Educate Them On The Pros And Cons Of Social Media
Like it or not, your teenager is going to be curious about social media at some point. While this can open their minds to new ideas and help them stay connected with friends, it has a lot of downsides that you need to talk to your child about. Social media addiction is dangerous, and can lead to spending too much time online consuming inappropriate content at the risk of setting aside the joys of the real world. Cyberbullying is another danger that can impact your child’s mental health. Your child is also vulnerable when they share images or texts that are sensitive in nature, so they have to be cautioned against it. It also helps if you’re not scrolling through your social media feed 24 x 7 and set boundaries for the family to follow suit.
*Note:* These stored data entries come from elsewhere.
/-- Where a packet in flight stands (R253, R254, R257): at an input of a mesh router or of a backbone switch, or at the node
it was delivered to, by a slice's mesh port or not (R300). -/
inductive Place where
  | router (c y x : Nat) (leg : Leg) (inp : InPort)
  | switch (b : Nat) (inp : InPort)
  | node (n : Nat) (mesh : Bool)
deriving DecidableEq, Repr

/-- A packet in flight. -/
structure Flight where
  place : Place
  pkt : Packet
deriving DecidableEq, Repr

/-- A porch (R292, R293): packets in order of arrival, whether its WAKE_REQ of this wake was sent, when the first packet
entered, whether it answers as a shim after WAKE_FAIL (R294). -/
structure Porch where
  /-- each packet, and whether it has come by the mesh port of its slice (R300) -/
  packets : List (Packet × Bool) := []
  wakeSent : Bool := false
  since : Nat := 0
  failed : Bool := false
deriving DecidableEq, Repr

/-- A link: receiving router (cluster, row, column) and the port code by which the packet left the sender (R245). The gate
link out of router (c, y, x) is (c, y, x, 6), the one into a mesh (8 + c, row, edge, 6), and the backbone link from switch b
to switch d (16 + d, b, 0, 0). -/
structure LinkId where
  c : Nat
  y : Nat
  x : Nat
  port : Nat
deriving DecidableEq, Repr

/-- The packet network. -/
structure Net where
  flights : List Flight := []
  /-- Welt lanes in use: direction, physical lane, the first cycle in which it is free again (R248) -/
  weltBusy : List (Nat × Nat × Nat) := []
  /-- what each output of a router or switch served last: virtual channel, and input number for VC1 to VC3 (R257) -/
  served : Sparse (Nat × Nat × Nat × Nat) := []
  initiators : Sparse Initiator := []
  targets : Sparse Target := []
  porches : Sparse Porch := []
  /-- links declared failed (R295) -/
  failedLinks : List LinkId := []
  /-- failed links whose new route tables are not loaded yet (R295) -/
  pendingRoutes : List LinkId := []
  /-- uncorrectable words seen on links, with their cycles (R295) -/
  linkWords : List (LinkId × Nat) := []
  /-- NET_ERRORS: word w of cluster c at 6c + w, of the backbone at 48 + w (R298) -/
  errors : Sparse Nat := []
  /-- WELT_CORR and WELT_UNCORR counts: array a, lane l at 264a + l (R287, R298) -/
  weltCounts : Sparse Nat := []
  /-- lanes entered in the lane test's failure list: direction (0 W to E, 1 E to W) and physical lane (R287) -/
  weltFailing : List (Nat × Nat) := []
  /-- TIMEOUT reports: target and cycle (R288) -/
  reports : List (Nat × Nat) := []
  /-- nodes declared dead, with the trigger of R288 -/
  isolated : List (Nat × Nat) := []
  /-- packets discarded at shims (R289) -/
  shimDiscards : Nat := 0
  /-- PORCH_WAKES, PORCH_PEAK, WAKE_FAILS: array a, domain d at 20a + d (R298) -/
  porchCounts : Sparse Nat := []
deriving DecidableEq, Repr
Watch Out For Risky Behaviours
‘Substance abuse can rear its head during this time, as adolescents are often curious about smoking, drinking and narcotics,’ says Dhiraj. ‘Keep an eye on your child and watch out for any warning signs that your child is engaging in such behaviours. Substance use can lead to addictions that are physically harmful and have negative long-term mental health effects as well.’ He adds, ‘Teach your child about sex, and how to make good decisions. This involves safe sex practices, and choosing their friends and peer groups wisely. Don’t shy away from even the most awkward conversations. It is better your child gets credible information from you, rather than a mish-mash of unverified facts from anyone else.’
Look After Yourself
It’s easy to feel run down and worn out on this roller-coaster ride of parenting an adolescent. Don’t let it bog you down. Take good care of yourself, and make time for exercise and meditation. Trust your parenting skills and accept that you may not have control over a lot of their choices. They have to learn from their own mistakes, and puberty is your first step towards letting them go. Surround yourself with a support system of other teen parents, and discuss things with your partner as well – after all, you’re on this journey together.